__Problem statement__
Pick out each line of the records that includes the string "meas", and copy it.

__Extracted information__
theorem State.takeDecision_blank (h0 : bl .out = true) (h1 : bl .regs = true) (h2 : bl .tb = true) (h3 : bl .tdc = true) (h4 : bl .field = true) (h5 : bl .hearth = true) (h6 : bl .mem = true) (h7 : bl .trig = true) (h8 : bl .pair = true) (h9 : bl .host = true) (s : State) (d : Option Decision) (k : Option Nat) : State.blank bl (State.takeDecision s d k) = State.blank bl s := by
  unfold State.takeDecision
  repeat' first
    | with_reducible rfl
    | (simp only [h0, h1, h2, h3, h4, h5, h6, h7, h8, h9, ↓State.onPair_blank, ↓State.decMismatch_blank, ↓State.applyDecision_blank, State.each_blank, ↓State.onTrig_blank, ↓blank_ite, ↓fst_ite, ite_self, implies_true]; done)
    | split
    | simp only [h0, h1, h2, h3, h4, h5, h6, h7, h8, h9, ↓State.onPair_blank, ↓State.decMismatch_blank, ↓State.applyDecision_blank, State.each_blank, ↓State.onTrig_blank, ↓blank_ite, ↓fst_ite, ite_self, implies_true]
    | refine (State.each_blank _ _ _ ?_).trans ?_
    | intro _

theorem State.tellArmCheck_blank (h0 : bl .out = true) (h1 : bl .pair = true) (s : State) (st : Nat) (engine : Nat) (check : Nat) (pCheck : Nat) : State.blank bl (State.tellArmCheck s st engine check pCheck) = State.blank bl s := by
  unfold State.tellArmCheck
  repeat' first
    | with_reducible rfl
    | (simp only [h0, h1, ↓State.mirrorSend_blank, ↓blank_ite, ↓fst_ite, ite_self, implies_true]; done)
    | split
    | simp only [h0, h1, ↓State.mirrorSend_blank, ↓blank_ite, ↓fst_ite, ite_self, implies_true]

theorem State.copyArm_blank (h0 : bl .out = true) (h1 : bl .regs = true) (h2 : bl .tb = true) (h3 : bl .bgs = true) (h4 : bl .field = true) (h5 : bl .hearth = true) (h6 : bl .mem = true) (h7 : bl .trig = true) (h8 : bl .comps = true) (h9 : bl .jobs = true) (h10 : bl .pair = true) (s : State) (seg : Nat) (f0 : Nat) (again : Bool) (meas : List (Nat × Nat)) : State.blank bl (State.copyArm s seg f0 again meas) = State.blank bl s := by
  unfold State.copyArm
  repeat' first
    | with_reducible rfl
    | (simp only [h0, h1, h2, h3, h4, h5, h6, h7, h8, h9, h10, ↓State.tellArmCheck_blank, ↓State.armNow_blank, ↓State.wakeHeld_blank, ↓State.paceWake_blank, ↓State.logPace_blank, ↓State.onTrig_blank, ↓State.armResets_blank, ↓State.renumber_blank, ↓blank_ite, ↓fst_ite, ite_self, implies_true]; done)
    | split
    | simp only [h0, h1, h2, h3, h4, h5, h6, h7, h8, h9, h10, ↓State.tellArmCheck_blank, ↓State.armNow_blank, ↓State.wakeHeld_blank, ↓State.paceWake_blank, ↓State.logPace_blank, ↓State.onTrig_blank, ↓State.armResets_blank, ↓State.renumber_blank, ↓blank_ite, ↓fst_ite, ite_self, implies_true]

theorem State.copyRecno_blank (h0 : bl .hearth = true) (s : State) (seg : Nat) (recno : Nat) : State.blank bl (State.copyRecno s seg recno) = State.blank bl s := by
  unfold State.copyRecno
  repeat' first
    | with_reducible rfl
    | (simp only [h0, State.onH_blank, ↓State.onSeg_blank, ↓blank_ite, ↓fst_ite, ite_self, implies_true]; done)
    | split
    | simp only [h0, State.onH_blank, ↓State.onSeg_blank, ↓blank_ite, ↓fst_ite, ite_self, implies_true]
    | (refine (State.onH_blank h0 _ _ rfl).trans ?_)

theorem State.patchClosed_blank (h0 : bl .hearth = true) (h1 : bl .mem = true) (s : State) (seg : Nat) (qact : Nat) (flags : Nat) (cstamp : Stamp) : State.blank bl (State.patchClosed s seg qact flags cstamp) = State.blank bl s := by
  unfold State.patchClosed
  repeat' first
    | with_reducible rfl
    | (simp only [h0, h1, ↓State.writeDir_blank, ↓State.onSeg_blank, ↓blank_ite, ↓fst_ite, ite_self, implies_true]; done)
    | split
    | simp only [h0, h1, ↓State.writeDir_blank, ↓State.onSeg_blank, ↓blank_ite, ↓fst_ite, ite_self, implies_true]

theorem State.copyClose_blank (h0 : bl .out = true) (h1 : bl .regs = true) (h2 : bl .tb = true) (h3 : bl .hearth = true) (h4 : bl .mem = true) (h5 : bl .trig = true) (h6 : bl .pair = true) (h7 : bl .host = true) (s : State) (seg : Nat) (qact : Nat) (flags : Nat) (cstamp : Stamp) : State.blank bl (State.copyClose s seg qact flags cstamp) = State.blank bl s := by
  unfold State.copyClose
  repeat' first
    | with_reducible rfl
    | (simp only [h0, h1, h2, h3, h4, h5, h6, h7, ↓State.onPair_blank, ↓State.settleFrames_blank, State.onH_blank, ↓State.patchClosed_blank, ↓blank_ite, ↓fst_ite, ite_self, implies_true]; done)
    | split
    | simp only [h0, h1, h2, h3, h4, h5, h6, h7, ↓State.onPair_blank, ↓State.settleFrames_blank, State.onH_blank, ↓State.patchClosed_blank, ↓blank_ite, ↓fst_ite, ite_self, implies_true]
    | (refine (State.onH_blank h3 _ _ rfl).trans ?_)

theorem State.takeRecord_blank (h0 : bl .out = true) (h1 : bl .regs = true) (h2 : bl .tb = true) (h3 : bl .bgs = true) (h4 : bl .field = true) (h5 : bl .hearth = true) (h6 : bl .mem = true) (h7 : bl .trig = true) (h8 : bl .comps = true) (h9 : bl .jobs = true) (h10 : bl .pair = true) (h11 : bl .host = true) (s : State) (m : RecordMsg) (meas : List (Nat × Nat)) : State.blank bl (State.takeRecord s m meas) = State.blank bl s := by
  unfold State.takeRecord
  repeat' first
    | with_reducible rfl
    | (simp only [h0, h1, h2, h3, h4, h5, h6, h7, h8, h9, h10, h11, ↓State.onPair_blank, ↓State.onSeg_blank, ↓State.cutJob_blank, State.each_blank, ↓State.copyArm_blank, ↓State.disarmAll_blank, ↓State.copyRecno_blank, ↓State.copyClose_blank, ↓State.releaseSegment_blank, ↓blank_ite, ↓fst_ite, ite_self, implies_true]; done)
    | split
    | simp only [h0, h1, h2, h3, h4, h5, h6, h7, h8, h9, h10, h11, ↓State.onPair_blank, ↓State.onSeg_blank, ↓State.cutJob_blank, State.each_blank, ↓State.copyArm_blank, ↓State.disarmAll_blank, ↓State.copyRecno_blank, ↓State.copyClose_blank, ↓State.releaseSegment_blank, ↓blank_ite, ↓fst_ite, ite_self, implies_true]
    | refine (State.each_blank _ _ _ ?_).trans ?_
    | intro _

theorem State.takeTime_blank (h0 : bl .regs = true) (h1 : bl .pair = true) (s : State) (dep : Nat) (back : Nat) (t : Stamp) : State.blank bl (State.takeTime s dep back t) = State.blank bl s := by
  unfold State.takeTime
  repeat' first
    | with_reducible rfl
    | (simp only [h0, h1, ↓State.onPair_blank, ↓State.setReg_blank, ↓blank_ite, ↓fst_ite, ite_self, implies_true]; done)
    | split
    | simp only [h0, h1, ↓State.onPair_blank, ↓State.setReg_blank, ↓blank_ite, ↓fst_ite, ite_self, implies_true]

theorem State.theirDigest_blank (h0 : bl .regs = true) (h1 : bl .tb = true) (h2 : bl .hearth = true) (h3 : bl .mem = true) (h4 : bl .pair = true) (s : State) (d : DigestNote) : State.blank bl (State.theirDigest s d) = State.blank bl s := by
  unfold State.theirDigest
  repeat' first
    | with_reducible rfl
    | (simp only [h0, h1, h2, h3, h4, ↓State.count_blank, ↓State.compareDigest_blank, ↓State.onPair_blank, ↓blank_ite, ↓fst_ite, ite_self, implies_true]; done)
    | split
    | simp only [h0, h1, h2, h3, h4, ↓State.count_blank, ↓State.compareDigest_blank, ↓State.onPair_blank, ↓blank_ite, ↓fst_ite, ite_self, implies_true]

theorem State.takeSpace_blank (h0 : bl .out = true) (h1 : bl .regs = true) (h2 : bl .tb = true) (h3 : bl .hearth = true) (h4 : bl .mem = true) (h5 : bl .pair = true) (s : State) (n : Nat) : State.blank bl (State.takeSpace s n) = State.blank bl s := by
  unfold State.takeSpace
  repeat' first
    | with_reducible rfl
    | (simp only [h0, h1, h2, h3, h4, h5, ↓State.truncate_blank, ↓State.truncateClosed_blank, ↓blank_ite, ↓fst_ite, ite_self, implies_true]; done)
    | split
    | simp only [h0, h1, h2, h3, h4, h5, ↓State.truncate_blank, ↓State.truncateClosed_blank, ↓blank_ite, ↓fst_ite, ite_self, implies_true]

theorem State.noteQuenched_blank (h0 : bl .pair = true) (s : State) : State.blank bl (State.noteQuenched s) = State.blank bl s := by
  unfold State.noteQuenched
  repeat' first
    | with_reducible rfl
    | (simp only [h0, ↓State.onPair_blank, ↓blank_ite, ↓fst_ite, ite_self, implies_true]; done)
    | split
    | simp only [h0, ↓State.onPair_blank, ↓blank_ite, ↓fst_ite, ite_self, implies_true]

theorem State.takeQuench_blank (h0 : bl .out = true) (h1 : bl .freeUse = true) (h2 : bl .fns = true) (h3 : bl .regs = true) (h4 : bl .tb = true) (h5 : bl .rx = true) (h6 : bl .tiles = true) (h7 : bl .mirLanes = true) (h8 : bl .order = true) (h9 : bl .queues = true) (h10 : bl .bellows = true) (h11 : bl .engines = true) (h12 : bl .tdc = true) (h13 : bl .bgs = true) (h14 : bl .field = true) (h15 : bl .hearth = true) (h16 : bl .mem = true) (h17 : bl .trig = true) (h18 : bl .staging = true) (h19 : bl .comps = true) (h20 : bl .jobs = true) (h21 : bl .pair = true) (h22 : bl .host = true) (h23 : bl .ptp = true) (s : State) (t : Nat) : State.blank bl (State.takeQuench s t) = State.blank bl s := by
  unfold State.takeQuench
  repeat' first
    | with_reducible rfl
    | (simp only [h0, h1, h2, h3, h4, h5, h6, h7, h8, h9, h10, h11, h12, h13, h14, h15, h16, h17, h18, h19, h20, h21, h22, h23, ↓State.quenchFive_blank, ↓State.log_blank, ↓State.noteQuenched_blank, ↓blank_ite, ↓fst_ite, ite_self, implies_true]; done)
    | split
    | simp only [h0, h1, h2, h3, h4, h5, h6, h7, h8, h9, h10, h11, h12, h13, h14, h15, h16, h17, h18, h19, h20, h21, h22, h23, ↓State.quenchFive_blank, ↓State.log_blank, ↓State.noteQuenched_blank, ↓blank_ite, ↓fst_ite, ite_self, implies_true]

theorem State.planHandover_blank (h0 : bl .out = true) (h1 : bl .pair = true) (s : State) (h : Nat) (test : Bool) : State.blank bl (State.planHandover s h test) = State.blank bl s := by
  unfold State.planHandover
  repeat' first
    | with_reducible rfl
    | (simp only [h0, h1, ↓State.onPair_blank, ↓State.mirrorSend_blank, ↓blank_ite, ↓fst_ite, ite_self, implies_true]; done)
    | split
    | simp only [h0, h1, ↓State.onPair_blank, ↓State.mirrorSend_blank, ↓blank_ite, ↓fst_ite, ite_self, implies_true]

theorem State.takeForward_blank (h0 : bl .out = true) (h1 : bl .regs = true) (h2 : bl .tb = true) (h3 : bl .field = true) (h4 : bl .hearth = true) (h5 : bl .trig = true) (h6 : bl .pair = true) (s : State) (c : ForwardCmd) : State.blank bl (State.takeForward s c) = State.blank bl s := by
  unfold State.takeForward
  repeat' first
    | with_reducible rfl
    | (simp only [h0, h1, h2, h3, h4, h5, h6, ↓State.srcEvent_blank, ↓State.releaseSegment_blank, ↓State.ownTimeTrigger_blank, ↓State.planHandover_blank, ↓blank_ite, ↓fst_ite, ite_self, implies_true]; done)
    | split
    | simp only [h0, h1, h2, h3, h4, h5, h6, ↓State.srcEvent_blank, ↓State.releaseSegment_blank, ↓State.ownTimeTrigger_blank, ↓State.planHandover_blank, ↓blank_ite, ↓fst_ite, ite_self, implies_true]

__Exercise solution__
theorem State.copyArm_blank (h0 : bl .out = true) (h1 : bl .regs = true) (h2 : bl .tb = true) (h3 : bl .bgs = true) (h4 : bl .field = true) (h5 : bl .hearth = true) (h6 : bl .mem = true) (h7 : bl .trig = true) (h8 : bl .comps = true) (h9 : bl .jobs = true) (h10 : bl .pair = true) (s : State) (seg : Nat) (f0 : Nat) (again : Bool) (meas : List (Nat × Nat)) : State.blank bl (State.copyArm s seg f0 again meas) = State.blank bl s := by
theorem State.takeRecord_blank (h0 : bl .out = true) (h1 : bl .regs = true) (h2 : bl .tb = true) (h3 : bl .bgs = true) (h4 : bl .field = true) (h5 : bl .hearth = true) (h6 : bl .mem = true) (h7 : bl .trig = true) (h8 : bl .comps = true) (h9 : bl .jobs = true) (h10 : bl .pair = true) (h11 : bl .host = true) (s : State) (m : RecordMsg) (meas : List (Nat × Nat)) : State.blank bl (State.takeRecord s m meas) = State.blank bl s := by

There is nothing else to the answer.